News TTB Release Social Media Guidelines

The TTB has released an Industry Circular addressing the use of social media. The TTB has made it clear that they consider any use of social media the same as an advertisement. All “fan pages,” posts, links, QR codes, blogs and comments made on any social media platform are considered advertising by the TTB.

There are two primary regulatory components of adverting that the TTB regulates; health (and false) claims and mandatory statements.

All social media platforms should include the mandatory statements (see below) and comply with the TTB’s prohibited statements and practices. See here a brief TTB presentation that details the prohibited statements and practices with associated code sections referenced.

Abbreviated excerpts from the TTB Industry Circular:

“Because TTB considers industry member fan pages for alcohol beverages to be advertisements, all mandatory statements required by the regulations (in §§ 4.62, 5.63, and 7.52) must be included on them. TTB views the entire fan page (i.e., the “home” page and all sub or tabbed pages directly associated with the “home” page) as one advertisement, so mandatory statements need only appear once on the fan page, either on the “home” page or on any sub or tabbed pages directly associated with the “home” page. The regulations require that mandatory statements on alcohol beverage advertisements be: (1) conspicuous and readily legible; (2) clearly a part of the advertisement; and (3) readily apparent to the persons viewing the advertisement. Thus, mandatory statements may not be hidden or buried in an obscure location on the fan page.

Although the regulations do not require that mandatory statements appear in a particular location, TTB strongly recommends that, for the benefit of consumers, advertisers consider placing mandatory statements in a location where a viewer would most logically expect to find information about the brand or the company. This is generally called the “profile” section, though it might have a different name depending on the service and may change as social media sites are updated or revised (e.g., currently on Facebook, it is the “About” section).

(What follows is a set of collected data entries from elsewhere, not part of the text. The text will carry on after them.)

-- ==== Sys2Proof/Laws/FixedMemory.lean ====
section
/-!
SUPPORT. Laws/FixedMemory.lean: operations of the memory channels, Tensor Move Engines, walkers and voices that leave it.
-/
namespace Sys2Proof.Machine
open Sys2Proof

/-! ### DramRows -/

@[simp] theorem Chip.chanRequest_fixed (c : Chip) (k : BitVec 3) (p : Packet) : (Chip.chanRequest c k p).fixed =
    c.fixed := by
  simp [Chip.chanRequest]
@[simp] theorem Chip.chanPacket_fixed (c : Chip) (k : BitVec 3) (p : Packet) : (Chip.chanPacket c k p).fixed =
    c.fixed := by
  simp [Chip.chanPacket]
@[simp] theorem Chip.setWindow_fixed (c : Chip) (k : BitVec 3) (p : Packet) : (Chip.setWindow c k p).fixed = c.fixed
    := by
  simp [Chip.setWindow]
@[simp] theorem Chip.planned_fixed (c : Chip) (k : BitVec 3) (bs : List Nat) (skip : Chip → Chip) (f : Chip → Chip)
    (hskip : ∀ c , (skip c ).fixed = c.fixed) (hf : ∀ c , (f c ).fixed = c.fixed) : (Chip.planned c k bs skip
    f).fixed = c.fixed := by
  unfold Chip.planned
  (repeat' split) <;> simp [*]
@[simp] theorem Chip.planPacket_fixed (c : Chip) (k : BitVec 3) (tile : TileId) (line : Nat) (l : LineRead) (late :
    Nat) : (Chip.planPacket c k tile line l late).fixed = c.fixed := by
  simp [Chip.planPacket]
@[simp] theorem Chip.planRead_fixed (c : Chip) (k : BitVec 3) (b col : Nat) : (Chip.planRead c k b col).2.fixed =
    c.fixed := by
  unfold Chip.planRead
  split <;> simp
@[simp] theorem Chip.planReadTo_fixed (c : Chip) (k : BitVec 3) (b col : Nat) (tile : TileId) (line late : Nat) :
    (Chip.planReadTo c k b col tile line late).fixed = c.fixed := by
  simp [Chip.planReadTo]
@[simp] theorem Chip.planWrite_fixed (c : Chip) (k : BitVec 3) (b col slot : Nat) : (Chip.planWrite c k b col
    slot).fixed = c.fixed := by
  unfold Chip.planWrite
  split <;> simp
@[simp] theorem Chip.precharge_fixed (c : Chip) (k : BitVec 3) (b : Nat) : (Chip.precharge c k b).fixed = c.fixed := by
  simp [Chip.precharge]
@[simp] theorem Chip.readMr4_fixed (c : Chip) (k : BitVec 3) (rank : Bool) (rate : BitVec 3) (hot : Bool) :
    (Chip.readMr4 c k rank rate hot).fixed = c.fixed := by
  simp [Chip.readMr4]
@[simp] theorem Chip.accrue_fixed (c : Chip) (k : BitVec 3) : (Chip.accrue c k).fixed = c.fixed := by
  simp [Chip.accrue]
@[simp] theorem Chip.endEmergency_fixed (c : Chip) (k : BitVec 3) (rank : Nat) : (Chip.endEmergency c k rank).fixed =
    c.fixed := by
  simp [Chip.endEmergency]
@[simp] theorem Chip.beginEmergency_fixed (c : Chip) (k : BitVec 3) (rank : Nat) : (Chip.beginEmergency c k
    rank).fixed = c.fixed := by
  simp [Chip.beginEmergency]
@[simp] theorem Chip.emergency_fixed (c : Chip) (k : BitVec 3) (rank : Nat) : (Chip.emergency c k rank).fixed =
    c.fixed := by
  simp [Chip.emergency]
@[simp] theorem Chip.refreshStopped_fixed (c : Chip) (k : BitVec 3) (rank : Nat) : (Chip.refreshStopped c k
    rank).fixed = c.fixed := by
  simp [Chip.refreshStopped]
@[simp] theorem Chip.chanAnswer_fixed (c : Chip) (k : BitVec 3) (t : Txn) (late : Nat) : (Chip.chanAnswer c k t
    late).fixed = c.fixed := by
  unfold Chip.chanAnswer
  dsimp only
  (repeat' split) <;> simp
@[simp] theorem Chip.endDebug_fixed (c : Chip) (k : BitVec 3) : (Chip.endDebug c k).fixed = c.fixed := by
  unfold Chip.endDebug
  split <;> simp
@[simp] theorem Chip.doTxn_fixed (c : Chip) (k : BitVec 3) (t : Txn) : (Chip.doTxn c k t).fixed = c.fixed := by
  unfold Chip.doTxn
  dsimp only
  (repeat' split) <;> simp
@[simp] theorem Chip.openGap_fixed (c : Chip) (k : BitVec 3) (mask : Word) (n : Nat) : (Chip.openGap c k mask n).fixed
    = c.fixed := by
  unfold Chip.openGap
  dsimp only
  (repeat' split) <;> simp
@[simp] theorem Chip.endTxn_fixed (c : Chip) (k : BitVec 3) (t : Txn) : (Chip.endTxn c k t).fixed = c.fixed := by
  simp [Chip.endTxn]
@[simp] theorem Chip.endTxns_fixed (c : Chip) (k : BitVec 3) : (Chip.endTxns c k).fixed = c.fixed := by
  simp [Chip.endTxns]
@[simp] theorem Chip.withdrawHead_fixed (c : Chip) (k : BitVec 3) (cl : Nat) : (Chip.withdrawHead c k cl).fixed =
    c.fixed := by
  unfold Chip.withdrawHead
  split <;> simp
@[simp] theorem Chip.setFreeze_fixed (c : Chip) (k : BitVec 3) (v : Bool) : (Chip.setFreeze c k v).fixed = c.fixed := by
  simp [Chip.setFreeze]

The regulations regarding prohibited practices or statements (in §§ 4.64, 5.65, and 7.54) also apply to social network fan pages. Any information or images posted to a fan page by an industry member, including content created by a third party and reposted by an industry member, is part of the fan page and therefore considered to be part of the advertisement. Similarly, TTB considers any information or images posted to industry members’ websites by the industry member to be part of the advertisement.
Industry members may also enable consumers to access content by including a quick response code (or QR Code) on a label or advertisement. Consumers can scan the QR Code with their mobile device to access the additional content. Depending on the type of media that is linked to by the QR Code (such as the industry member’s webpage, mobile application, or blog), the relevant regulations and TTB public guidance documents will apply. If, for example, the QR code links to a document, such as a drink recipe using an industry member’s product, the recipe will be considered an advertisement because it is a written or verbal statement, illustration, or depiction that is in, or calculated to induce sales in interstate or foreign commerce.

§ 7.52 Mandatory statements.
(a) Responsible advertiser. The advertisement shall state the name and address of the brewer, bottler, packer, wholesaler, or importer responsible for its publication or broadcast. Street number and name may be omitted in the address.
(b) Class. The advertisement shall contain a conspicuous statement of the class to which the product belongs, corresponding to the statement of class which is required to appear on the label of the product.
(c) Exception. (1) If an advertisement refers to a general malt beverage line or all of the malt beverage products of one company, whether by the company name or by the brand name common to all the malt beverages in the line, the only mandatory information necessary is the name and address of the responsible advertiser. This exception does not apply where only one type of malt beverage is marketed under the specific brand name advertised.